Looks Safe to Me

Blue Trail Range is still closed, but the picture in this article shows a rifle’s eye view of the firing line, with a bulldozer building up the berm in the back.  You can’t see much sky there, and I don’t think the baffling there allows enough elevation for a bullet to head over that mountain.  At this point, you’re probably either dealing with people who just hate guns, or hate physics.  One of the two.

4 thoughts on “Looks Safe to Me”

  1. I don’t know, the berm doesn’t look that high to me, and “not much sky” is still sky. The last paragraph in the article makes a compelling point:

    “I was living there for about 16 months and the house was struck three times,” Pat Dinatale, a Durham homeowner, said. “Since the range has been shut down, no one has been struck.”

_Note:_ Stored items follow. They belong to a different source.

-- ==== Sys2Proof/Laws/OkRings.lean ====
section
/-!
SUPPORT. The canonical form is kept by every operation of Machine/Rings.lean.
-/

namespace Sys2Proof
namespace Machine

theorem State.updRing_ok {κ : Keep} (s : State) (x : Nat) (f : Ring → Ring) (hs : s.Kept κ) :
    State.Kept κ (State.updRing s x f) := by
  unfold State.updRing
  repeat' first | with_reducible assumption | (intro _) | with_reducible apply ok_ite | with_reducible apply State.put_ok | fail_if_no_progress (with_reducible apply State.mk_ok) | split

theorem State.setRingHead_ok {κ : Keep} (s : State) (x n : Nat) (hs : s.Kept κ) :
    State.Kept κ (State.setRingHead s x n) := by
  unfold State.setRingHead
  repeat' first | with_reducible assumption | (intro _) | with_reducible apply ok_ite | with_reducible apply State.put_ok | with_reducible apply State.updRing_ok | fail_if_no_progress (with_reducible apply State.mk_ok) | split

theorem State.returnEntry_ok {κ : Keep} (s : State) (x index : Nat) (bytes : List Byte) (irq : Bool) (hs : s.Kept κ) :
    State.Kept κ (State.returnEntry s x index bytes irq) := by
  unfold State.returnEntry
  repeat' first | with_reducible assumption | (intro _) | with_reducible apply ok_ite | extract_lets | with_reducible apply State.send_ok | with_reducible apply State.irq_ok | with_reducible apply State.countDone_ok | fail_if_no_progress (with_reducible apply State.mk_ok) | split | dsimp +zetaDelta only

theorem State.countBad_ok {κ : Keep} (s : State) (x : Nat) (hs : s.Kept κ) :
    State.Kept κ (State.countBad s x) := by
  unfold State.countBad
  repeat' first | with_reducible assumption | (intro _) | with_reducible apply ok_ite | with_reducible apply State.satInc_ok | fail_if_no_progress (with_reducible apply State.mk_ok) | split

theorem State.returnBuffer_ok {κ : Keep} (s : State) (x : Nat) (e : RingEntry) (status close used barges : Nat) (hs : s.Kept κ) :
    State.Kept κ (State.returnBuffer s x e status close used barges) := by
  unfold State.returnBuffer
  repeat' first | with_reducible assumption | (intro _) | with_reducible apply ok_ite | extract_lets | with_reducible apply State.send_ok | with_reducible apply State.irq_ok | with_reducible apply State.countDone_ok | fail_if_no_progress (with_reducible apply State.mk_ok) | split | dsimp +zetaDelta only

theorem State.returnSlotEmpty_ok {κ : Keep} (s : State) (x index : Nat) (hs : s.Kept κ) :
    State.Kept κ (State.returnSlotEmpty s x index) := by
  unfold State.returnSlotEmpty
  repeat' first | with_reducible assumption | (intro _) | with_reducible apply ok_ite | with_reducible apply State.returnEntry_ok | fail_if_no_progress (with_reducible apply State.mk_ok) | split

theorem State.returnMove_ok {κ : Keep} (s : State) (x : Nat) (e : RingEntry) (status reason done : Nat) (hs : s.Kept κ) :
    State.Kept κ (State.returnMove s x e status reason done) := by
  unfold State.returnMove
  repeat' first | with_reducible assumption | (intro _) | with_reducible apply ok_ite | extract_lets | with_reducible apply State.returnEntry_ok | with_reducible apply State.countBad_ok | fail_if_no_progress (with_reducible apply State.mk_ok) | split | dsimp +zetaDelta only

theorem State.takeEntry_ok {κ : Keep} (s : State) (x poll : Nat) (f : FetchResult) (hs : s.Kept κ) :
    State.Kept κ (State.takeEntry s x poll f) := by
  unfold State.takeEntry
  repeat' first | with_reducible assumption | (intro _) | with_reducible apply ok_ite | extract_lets | with_reducible apply State.updRing_ok | with_reducible apply State.setRingHead_ok | with_reducible apply State.returnEntry_ok | with_reducible apply State.countBad_ok | with_reducible apply State.returnBuffer_ok | with_reducible apply State.returnSlotEmpty_ok | with_reducible apply State.returnMove_ok | fail_if_no_progress (with_reducible apply State.mk_ok) | split | dsimp +zetaDelta only

theorem State.takeEntries_ok {κ : Keep} (s : State) (x poll : Nat) (l : List FetchResult) (hs : s.Kept κ) : State.Kept κ (State.takeEntries s x poll l).2 := by
  induction l generalizing s with
  | nil => exact hs
  | cons e t ih =>
    cases e with
    | failed r => exact ih _ (State.takeEntry_ok _ _ _ _ hs)
    | entry bs =>
      unfold State.takeEntries
      with_reducible apply ok_ite_snd
      · exact ih _ (State.takeEntry_ok _ _ _ _ hs)
      · exact hs

theorem State.startFetch_ok {κ : Keep} (s : State) (x n poll : Nat) (hs : s.Kept κ) :
    State.Kept κ (State.startFetch s x n poll) := by
  unfold State.startFetch
  repeat' first | with_reducible assumption | (intro _) | with_reducible apply ok_ite | extract_lets | with_reducible apply State.readHost_ok | with_reducible apply State.updRing_ok | fail_if_no_progress (with_reducible apply State.mk_ok) | split | dsimp +zetaDelta only

theorem State.endFetch_ok {κ : Keep} (s : State) (x i k : Nat) (hs : s.Kept κ) :
    State.Kept κ (State.endFetch s x i k) := by
  unfold State.endFetch
  repeat' first | with_reducible assumption | (intro _) | with_reducible apply ok_ite | with_reducible apply State.readDone_ok | with_reducible apply State.updRing_ok | fail_if_no_progress (with_reducible apply State.mk_ok) | split

theorem State.tailError_ok {κ : Keep} (s : State) (x : Nat) (hs : s.Kept κ) :
    State.Kept κ (State.tailError s x) := by
  unfold State.tailError
  repeat' first | with_reducible assumption | (intro _) | with_reducible apply ok_ite | with_reducible apply State.put_ok | with_reducible apply State.raise_ok | fail_if_no_progress (with_reducible apply State.mk_ok) | split

theorem State.consumeRecords_ok {κ : Keep} (s : State) (x tail : Nat) (hs : s.Kept κ) :
    State.Kept κ (State.consumeRecords s x tail) := by
  unfold State.consumeRecords
  repeat' first | with_reducible assumption | (intro _) | with_reducible apply ok_ite | extract_lets | fail_if_no_progress (with_reducible apply State.mk_ok) | split | dsimp +zetaDelta only | with_reducible apply ok_ite_snd | with_reducible apply ok_ite_fst | with_reducible apply id_ok

theorem State.compareTail_ok {κ : Keep} (s : State) (x tail poll : Nat) (hs : s.Kept κ) :
    State.Kept κ (State.compareTail s x tail poll).2 := by
  unfold State.compareTail
  repeat' first | with_reducible assumption | with_reducible apply ok_ite_fst | with_reducible apply ok_ite_snd | fail_if_no_progress (with_reducible refine mk_ok_snd rfl ?_) | fail_if_no_progress (with_reducible refine mk_ok_fst rfl ?_) | fail_if_no_progress (with_reducible refine mk_ok_snd_snd rfl ?_) | (intro _) | with_reducible apply ok_ite | extract_lets | with_reducible apply State.updRing_ok | with_reducible apply State.startFetch_ok | with_reducible apply State.tailError_ok | with_reducible apply State.consumeRecords_ok | fail_if_no_progress (with_reducible apply State.mk_ok) | split | dsimp +zetaDelta only

theorem State.compareAll_ok {κ : Keep} (s : State) (tails : List (Nat × Word)) (poll : Nat) (l : List Nat) (hs : s.Kept κ) :
    State.Kept κ (State.compareAll s tails poll l).2.2 := by
  induction l generalizing s with
  | nil => exact hs
  | cons x t ih =>
    rw [State.compareAll]
    split
    · exact ih _ (State.compareTail_ok _ _ _ _ hs)
    · exact ih _ hs
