-- ==== Sys2Proof/Laws/OkMoves.lean ====
section
/-!
SUPPORT. The canonical form is kept by every operation of Machine/Moves.lean.
-/

namespace Sys2Proof
namespace Machine

theorem State.devWrite_ok {κ : Keep} (s : State) (e : RingEntry) (off : Nat) (bs : List Byte) (hs : s.Kept κ) :
    State.Kept κ (State.devWrite s e off bs) := by
  unfold State.devWrite
  repeat' first | with_reducible assumption | exact fun _ h => h | exact fun _ h => Mem.writes_wf _ _ _ _ h | exact fun _ _ => rfl | (intro _) | with_reducible apply ok_ite | extract_lets | with_reducible apply State.updPound_ok | with_reducible apply State.updChannel_ok | with_reducible apply foldl_ok | with_reducible apply foldl_ok_fst | with_reducible apply foldl_ok_snd | with_reducible apply State.cache_ok | fail_if_no_progress (with_reducible apply State.mk_ok) | split | dsimp +zetaDelta only

theorem zeroLines_wf (ls : List Nat) (m : Mem) (h : Mem.wf 0#8 m = true) :
    Mem.wf 0#8 (ls.foldl (fun m l => Mem.writes 0#8 m (64 * l) (List.replicate 64 0#8)) m) = true := by
  induction ls generalizing m with
  | nil => exact h
  | cons l t ih =>
    rw [List.foldl_cons]
    with_reducible exact ih _ (Mem.writes_wf _ _ _ _ h)

theorem State.devPoison_ok {κ : Keep} (s : State) (e : RingEntry) (lines : List Nat) (hs : s.Kept κ) :
    State.Kept κ (State.devPoison s e lines) := by
  unfold State.devPoison
  apply ok_ite
  · exact hs
  · extract_lets ls ls' s'
    apply foldl_ok
    · intro x l hx
      split
      · with_reducible exact State.noteBad_ok _ _ _ hx
      · exact hx
    · apply State.updPound_ok _ _ _ _ hs
      intro d h
      dsimp only
      with_reducible exact zeroLines_wf _ _ h

theorem State.toHostBytes_ok {κ : Keep} (s : State) (e : RingEntry) (off n : Nat) (hs : s.Kept κ) :
    State.Kept κ (State.toHostBytes s e off n).2 := by
  unfold State.toHostBytes
  repeat' first | with_reducible assumption | with_reducible apply ok_ite_fst | with_reducible apply ok_ite_snd | fail_if_no_progress (with_reducible refine mk_ok_snd rfl ?_) | fail_if_no_progress (with_reducible refine mk_ok_fst rfl ?_) | fail_if_no_progress (with_reducible refine mk_ok_snd_snd rfl ?_) | (intro _) | with_reducible apply ok_ite | extract_lets | with_reducible apply State.writeHost_ok | fail_if_no_progress (with_reducible apply State.mk_ok) | split | dsimp +zetaDelta only

theorem State.moveRead_ok {κ : Keep} (s : State) (e : RingEntry) (off n : Nat) (hs : s.Kept κ) :
    State.Kept κ (State.moveRead s e off n) := by
  unfold State.moveRead
  repeat' first | with_reducible assumption | (intro _) | with_reducible apply ok_ite | with_reducible apply State.readHost_ok | fail_if_no_progress (with_reducible apply State.mk_ok) | split | with_reducible apply ok_ite_snd | with_reducible apply ok_ite_fst | with_reducible apply id_ok

theorem State.moveReadDone_ok {κ : Keep} (s : State) (e : RingEntry) (off n : Nat) (hs : s.Kept κ) :
    State.Kept κ (State.moveReadDone s e off n) := by
  unfold State.moveReadDone
  repeat' first | with_reducible assumption | (intro _) | with_reducible apply ok_ite | with_reducible apply State.readDone_ok | fail_if_no_progress (with_reducible apply State.mk_ok) | split | with_reducible apply ok_ite_snd | with_reducible apply ok_ite_fst | with_reducible apply id_ok

theorem State.moveExtent_ok {κ : Keep} (s : State) (x : Nat) (m : MoveRun) (data : List Byte) (n : Nat) (hs : s.Kept κ) :
    State.Kept κ (State.moveExtent s x m data n) := by
  unfold State.moveExtent
  repeat' first | with_reducible assumption | (intro _) | with_reducible apply ok_ite | extract_lets | with_reducible apply State.updRing_ok | with_reducible apply State.tookMoveTurn_ok | with_reducible apply State.devWrite_ok | with_reducible apply State.toHostBytes_ok | with_reducible apply State.moveRead_ok | with_reducible apply State.moveReadDone_ok | fail_if_no_progress (with_reducible apply State.mk_ok) | split | dsimp +zetaDelta only | with_reducible apply ok_ite_snd | with_reducible apply ok_ite_fst | with_reducible apply id_ok

theorem execMoveStart_ok {κ : Keep} (c : Fin 32) (errs : List LineErr) (s : State) (hs : s.Kept κ) :
    OutOk κ (execMoveStart c errs s) := by
  unfold execMoveStart
  repeat' first | with_reducible assumption | (intro _) | with_reducible apply OutOk.ite | with_reducible apply ok_ite | extract_lets | with_reducible apply State.updRing_ok | with_reducible apply State.returnMove_ok | with_reducible apply State.demandError_ok | with_reducible apply State.moveRead_ok | with_reducible apply foldl_ok | with_reducible apply foldl_ok_fst | with_reducible apply foldl_ok_snd | with_reducible apply OutOk.next | fail_if_no_progress (with_reducible apply State.mk_ok) | split | dsimp +zetaDelta only

theorem State.countRequest_ok {κ : Keep} (s : State) (line : Nat) (hs : s.Kept κ) :
    State.Kept κ (State.countRequest s line) := by
  unfold State.countRequest
  repeat' first | with_reducible assumption | (intro _) | with_reducible apply ok_ite | extract_lets | with_reducible apply State.put_ok | with_reducible apply State.raiseInst_ok | fail_if_no_progress (with_reducible apply State.mk_ok) | split | dsimp +zetaDelta only

theorem execPacedRequest_ok {κ : Keep} (line : Fin 64) (data : List Byte) (s : State) (hs : s.Kept κ) :
    OutOk κ (execPacedRequest line data s) := by
  unfold execPacedRequest
  repeat' first | with_reducible assumption | (intro _) | with_reducible apply OutOk.ite | with_reducible apply ok_ite | extract_lets | with_reducible apply State.put_ok | with_reducible apply State.updSg_ok | with_reducible apply State.moveExtent_ok | with_reducible apply State.countRequest_ok | with_reducible apply OutOk.next | fail_if_no_progress (with_reducible apply State.mk_ok) | split | dsimp +zetaDelta only

theorem State.endMove_ok {κ : Keep} (s : State) (x : Nat) (m : MoveRun) (status reason : Nat) (hs : s.Kept κ) :
    State.Kept κ (State.endMove s x m status reason) := by
  unfold State.endMove
  repeat' first | with_reducible assumption | (intro _) | with_reducible apply ok_ite | extract_lets | with_reducible apply State.put_ok | with_reducible apply State.updRing_ok | with_reducible apply State.returnMove_ok | with_reducible apply State.updSg_ok | with_reducible apply State.moveReadDone_ok | fail_if_no_progress (with_reducible apply State.mk_ok) | split | dsimp +zetaDelta only

theorem execMoveDone_ok {κ : Keep} (c : Fin 32) (data : List Byte) (n : Nat) (reason : Fin 5) (s : State) (hs : s.Kept κ) :
    OutOk κ (execMoveDone c data n reason s) := by
  unfold execMoveDone
  repeat' first | with_reducible assumption | (intro _) | with_reducible apply OutOk.ite | with_reducible apply ok_ite | extract_lets | with_reducible apply State.devPoison_ok | with_reducible apply State.moveExtent_ok | with_reducible apply State.endMove_ok | with_reducible apply OutOk.next | fail_if_no_progress (with_reducible apply State.mk_ok) | split | dsimp +zetaDelta only

theorem State.cancelTaken_ok {κ : Keep} (s : State) (x index : Nat) (hs : s.Kept κ) :
    State.Kept κ (State.cancelTaken s x index).2 := by
  unfold State.cancelTaken
  repeat' first | with_reducible assumption | with_reducible apply ok_ite_fst | with_reducible apply ok_ite_snd | fail_if_no_progress (with_reducible refine mk_ok_snd rfl ?_) | fail_if_no_progress (with_reducible refine mk_ok_fst rfl ?_) | fail_if_no_progress (with_reducible refine mk_ok_snd_snd rfl ?_) | (intro _) | with_reducible apply ok_ite | with_reducible apply State.updRing_ok | with_reducible apply State.returnMove_ok | fail_if_no_progress (with_reducible apply State.mk_ok) | split

theorem State.cancelMove_ok {κ : Keep} (s : State) (c index : Nat) (hs : s.Kept κ) :
    State.Kept κ (State.cancelMove s c index).2 := by
  unfold State.cancelMove
  repeat' first | with_reducible assumption | with_reducible apply ok_ite_fst | with_reducible apply ok_ite_snd | fail_if_no_progress (with_reducible refine mk_ok_snd rfl ?_) | fail_if_no_progress (with_reducible refine mk_ok_fst rfl ?_) | fail_if_no_progress (with_reducible refine mk_ok_snd_snd rfl ?_) | (intro _) | with_reducible apply ok_ite | extract_lets | with_reducible apply State.updRing_ok | with_reducible apply State.cancelTaken_ok | fail_if_no_progress (with_reducible apply State.mk_ok) | split | dsimp +zetaDelta only

end Machine
end Sys2Proof
end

    Before anyone gets excited, let me say that this is not an unknown problem at public ranges. Some idiot with an elephant gun goes out and can’t figure out why his shots aren’t hitting the target, when he’s actually sending them over the backstop. It could be just one careless person causing the trouble, but I wouldn’t be very happy if someone was putting bullets through my house.

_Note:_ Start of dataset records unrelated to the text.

-- ==== Sys2Proof/Laws/OkEth.lean ====
section
/-!
SUPPORT. The canonical form is kept by every operation of Machine/Eth.lean.
-/

namespace Sys2Proof
namespace Machine

theorem State.setStamp_ok {κ : Keep} (s : State) (k0 k1 k2 stamp : Nat) (hs : s.Kept κ) :
    State.Kept κ (State.setStamp s k0 k1 k2 stamp) := by
  unfold State.setStamp
  repeat' first | with_reducible assumption | (intro _) | with_reducible apply ok_ite | extract_lets | with_reducible apply State.setWord_ok | fail_if_no_progress (with_reducible apply State.mk_ok) | split | dsimp +zetaDelta only

theorem State.ethEvent_ok {κ : Keep} (s : State) (hs : s.Kept κ) :
    State.Kept κ (State.ethEvent s) := by
  unfold State.ethEvent
  repeat' first | with_reducible assumption | (intro _) | with_reducible apply ok_ite | with_reducible apply State.raiseInst_ok | fail_if_no_progress (with_reducible apply State.mk_ok) | split

theorem State.writeTxCtl_ok {κ : Keep} (s : State) (t : Nat) (w : Word) (hs : s.Kept κ) :
    State.Kept κ (State.writeTxCtl s t w) := by
  unfold State.writeTxCtl
  repeat' first | with_reducible assumption | exact fun h => h | exact fun h => Mem.writes_wf _ _ _ _ h | exact Nat.le_succ _ | (intro _) | with_reducible apply ok_ite | extract_lets | with_reducible apply State.put_ok | with_reducible apply State.plainWrite_ok | fail_if_no_progress (with_reducible apply State.mk_ok) | fail_if_no_progress (with_reducible apply State.mk_ok_eth) | split | dsimp +zetaDelta only

theorem execEthTxGo_ok {κ : Keep} (p : Path) (t : Fin 2) (w : Word) (s : State) (hs : s.Kept κ) :
    OutOk κ (execEthTxGo p t w s) := by
  unfold execEthTxGo
  repeat' first | with_reducible assumption | (intro _) | with_reducible apply OutOk.ite | with_reducible apply ok_ite | with_reducible apply State.gateAction_ok | with_reducible apply State.writeTxCtl_ok | with_reducible apply OutOk.next | fail_if_no_progress (with_reducible apply State.mk_ok) | split

theorem execEthTxDone_ok {κ : Keep} (t : Fin 2) (sub : Fin 2621440) (s : State) (hs : s.Kept κ) :
    OutOk κ (execEthTxDone t sub s) := by
  unfold execEthTxDone
  repeat' first | with_reducible assumption | exact fun h => h | exact fun h => Mem.writes_wf _ _ _ _ h | exact Nat.le_succ _ | (intro _) | with_reducible apply OutOk.ite | with_reducible apply ok_ite | extract_lets | with_reducible apply State.send_ok | with_reducible apply State.put_ok | with_reducible apply State.setStamp_ok | with_reducible apply State.ethEvent_ok | with_reducible apply OutOk.next | fail_if_no_progress (with_reducible apply State.mk_ok) | fail_if_no_progress (with_reducible apply State.mk_ok_eth) | split | dsimp +zetaDelta only

theorem State.ethFilter_ok {κ : Keep} (s : State) (bs : List Byte) (hs : s.Kept κ) :
    State.Kept κ (State.ethFilter s bs).2 := by
  unfold State.ethFilter
  repeat' first | with_reducible assumption | with_reducible apply ok_ite_fst | with_reducible apply ok_ite_snd | fail_if_no_progress (with_reducible refine mk_ok_snd rfl ?_) | fail_if_no_progress (with_reducible refine mk_ok_fst rfl ?_) | fail_if_no_progress (with_reducible refine mk_ok_snd_snd rfl ?_) | (intro _) | with_reducible apply ok_ite | extract_lets | with_reducible apply State.satInc_ok | fail_if_no_progress (with_reducible apply State.mk_ok) | split | dsimp +zetaDelta only

theorem execEthFrameReceived_ok {κ : Keep} (bytes : List Byte) (sub : Fin 2621440) (s : State) (hs : s.Kept κ) :
    OutOk κ (execEthFrameReceived bytes sub s) := by
  unfold execEthFrameReceived
  repeat' first | with_reducible assumption | exact fun h => h | exact fun h => Mem.writes_wf _ _ _ _ h | exact Nat.le_succ _ | (intro _) | with_reducible apply OutOk.ite | with_reducible apply ok_ite | extract_lets | with_reducible apply State.put_ok | with_reducible apply State.satInc_ok | with_reducible apply State.setStamp_ok | with_reducible apply State.ethEvent_ok | with_reducible apply State.ethFilter_ok | with_reducible apply OutOk.next | fail_if_no_progress (with_reducible apply State.mk_ok) | fail_if_no_progress (with_reducible apply State.mk_ok_eth) | split | dsimp +zetaDelta only | with_reducible apply ok_ite_snd | with_reducible apply ok_ite_fst | with_reducible apply id_ok

theorem execEth0LinkChange_ok {κ : Keep} (up : Bool) (s : State) (hs : s.Kept κ) :
    OutOk κ (execEth0LinkChange up s) := by
  unfold execEth0LinkChange
  repeat' first | with_reducible assumption | (intro _) | with_reducible apply OutOk.ite | with_reducible apply ok_ite | with_reducible apply State.put_ok | with_reducible apply OutOk.next | fail_if_no_progress (with_reducible apply State.mk_ok) | split

theorem State.writeEthCfg_ok {κ : Keep} (s : State) (w : Word) (hs : s.Kept κ) :
    State.Kept κ (State.writeEthCfg s w) := by
  unfold State.writeEthCfg
  repeat' first | with_reducible assumption | (intro _) | with_reducible apply ok_ite | extract_lets | with_reducible apply State.put_ok | with_reducible apply State.plainWrite_ok | fail_if_no_progress (with_reducible apply State.mk_ok) | split | dsimp +zetaDelta only

theorem State.writeEthBuffer_ok {κ : Keep} (s : State) (off : Nat) (w : Word) (hs : s.Kept κ) :
    State.Kept κ (State.writeEthBuffer s off w) := by
  unfold State.writeEthBuffer
  repeat' first | with_reducible assumption | exact fun h => h | exact fun h => Mem.writes_wf _ _ _ _ h | exact Nat.le_succ _ | (intro _) | with_reducible apply ok_ite | fail_if_no_progress (with_reducible apply State.mk_ok) | fail_if_no_progress (with_reducible apply State.mk_ok_eth) | split

end Machine
end Sys2Proof
end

    Unfortunately, ranges have to make sure their safety efforts keep up with the changing environment. If this were a noise issue, I’d tell the homeowners to get stuffed, the range was there first. But we all know that we’re responsible for every round we shoot, and it is not acceptable to send rounds over the berm into populated areas. The likelihood that multiple rounds hitting houses directly down range are coming from somewhere else is rather small, unless the rate of bullets hitting houses is similar in surrounding areas. I doubt that’s the case. It sucks, but if rounds are getting out of BTR, they need to take steps to stop it. That’s our responsibility as shooters.

  2. Mike,

    I agree if a range is really sending rounds into houses, that’s something that needs to be dealt with by the range. It is possible to prevent such things. However, Dinatale’s home is in the ballistic shadow of the mountain. You can see it flagged on Google Earth. If you run the numbers, even if a round gets over the backstop and over the mountain, it clean misses his house. There’s just no way Blue Trail is sending rounds into his house unless someone is shooting guns into the air at that range.

    It also seems that Dinatale is a developer, who wants to develop land near the range. That could also be a motivating factor in getting it to close down.

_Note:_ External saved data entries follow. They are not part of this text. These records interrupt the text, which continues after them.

-- ==== Sys2Proof/Laws/OkCuUnits.lean ====
section
/-!
SUPPORT. The canonical form is kept by every operation of Machine/CuUnits.lean.
-/

namespace Sys2Proof
namespace Machine

theorem State.settleCuOff_ok {κ : Keep} (s : State) (u : Nat) (hs : s.Kept κ) :
    State.Kept κ (State.settleCuOff s u) := by
  unfold State.settleCuOff
  repeat' first | with_reducible assumption | exact fun _ h => h | exact fun _ h => Mem.writes_wf _ _ _ _ h | exact fun _ _ => rfl | (intro _) | with_reducible apply ok_ite | extract_lets | with_reducible apply State.updCu_ok | with_reducible apply State.put_ok | fail_if_no_progress (with_reducible apply State.mk_ok) | split | dsimp +zetaDelta only

theorem State.cuEnable_ok {κ : Keep} (s : State) (u : Nat) (en : Bool) (hs : s.Kept κ) :
    State.Kept κ (State.cuEnable s u en) := by
  unfold State.cuEnable
  repeat' first | with_reducible assumption | exact fun _ h => h | exact fun _ h => Mem.writes_wf _ _ _ _ h | exact fun _ _ => rfl | (intro _) | with_reducible apply ok_ite | extract_lets | with_reducible apply State.updCu_ok | with_reducible apply State.put_ok | with_reducible apply State.cuStop_ok | with_reducible apply State.settleCuOff_ok | fail_if_no_progress (with_reducible apply State.mk_ok) | split | dsimp +zetaDelta only

theorem execCuEnWrite_ok {κ : Keep} (p : Path) (u : Fin 16) (en : Bool) (s : State) (hs : s.Kept κ) :
    OutOk κ (execCuEnWrite p u en s) := by
  unfold execCuEnWrite
  repeat' first | with_reducible assumption | (intro _) | with_reducible apply OutOk.ite | with_reducible apply ok_ite | with_reducible apply State.gateField_ok | with_reducible apply State.cuEnable_ok | with_reducible apply OutOk.next | fail_if_no_progress (with_reducible apply State.mk_ok) | split

theorem execCuWakeDone_ok {κ : Keep} (u : Fin 16) (s : State) (hs : s.Kept κ) :
    OutOk κ (execCuWakeDone u s) := by
  unfold execCuWakeDone
  repeat' first | with_reducible assumption | exact fun _ h => h | exact fun _ h => Mem.writes_wf _ _ _ _ h | exact fun _ _ => rfl | (intro _) | with_reducible apply OutOk.ite | with_reducible apply ok_ite | extract_lets | with_reducible apply State.setWord_ok | with_reducible apply State.updCu_ok | with_reducible apply State.put_ok | with_reducible apply State.cuStopsDone_ok | with_reducible apply OutOk.next | fail_if_no_progress (with_reducible apply State.mk_ok) | split | dsimp +zetaDelta only

theorem State.cuStartRun_ok {κ : Keep} (s : State) (u : Nat) (hs : s.Kept κ) :
    State.Kept κ (State.cuStartRun s u) := by
  unfold State.cuStartRun
  repeat' first | with_reducible assumption | exact fun _ h => h | exact fun _ h => Mem.writes_wf _ _ _ _ h | exact fun _ _ => rfl | (intro _) | with_reducible apply ok_ite | extract_lets | with_reducible apply State.setWord_ok | with_reducible apply State.updCu_ok | with_reducible apply State.put_ok | fail_if_no_progress (with_reducible apply State.mk_ok) | split | dsimp +zetaDelta only

theorem State.cuRunAt_ok {κ : Keep} (s : State) (u t : Nat) (hs : s.Kept κ) :
    State.Kept κ (State.cuRunAt s u t) := by
  unfold State.cuRunAt
  repeat' first | with_reducible assumption | (intro _) | with_reducible apply ok_ite | with_reducible apply State.cuStop_ok | with_reducible apply State.cuStartRun_ok | fail_if_no_progress (with_reducible apply State.mk_ok) | split

theorem execCuRunWrite_ok {κ : Keep} (p : Path) (u : Fin 16) (s : State) (hs : s.Kept κ) :
    OutOk κ (execCuRunWrite p u s) := by
  unfold execCuRunWrite
  repeat' first | with_reducible assumption | (intro _) | with_reducible apply OutOk.ite | with_reducible apply ok_ite | with_reducible apply State.gateAction_ok | with_reducible apply State.cuRunAt_ok | with_reducible apply OutOk.next | fail_if_no_progress (with_reducible apply State.mk_ok) | split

  3. When I say “into the air” I mean at a steep angle. That’s pretty much the only way, ballistically, that you can get a round to his house and over the mountain. Even if you were deliberately using plunging fire to get a round to hit his house, I doubt you’d be able to do it.

  4. Peace. I dug a little deeper and I have to agree that this situation smells. The range has been deemed safe by multiple specialists, and those bringing the lawsuits include a land developer and his nephew who conveniently sits on council. All the houses supposedly struck by bullets from the range belong to the developer or contractors who work for the developer. There’s a 500 foot mountain between the range and the houses, which are over a mile distant.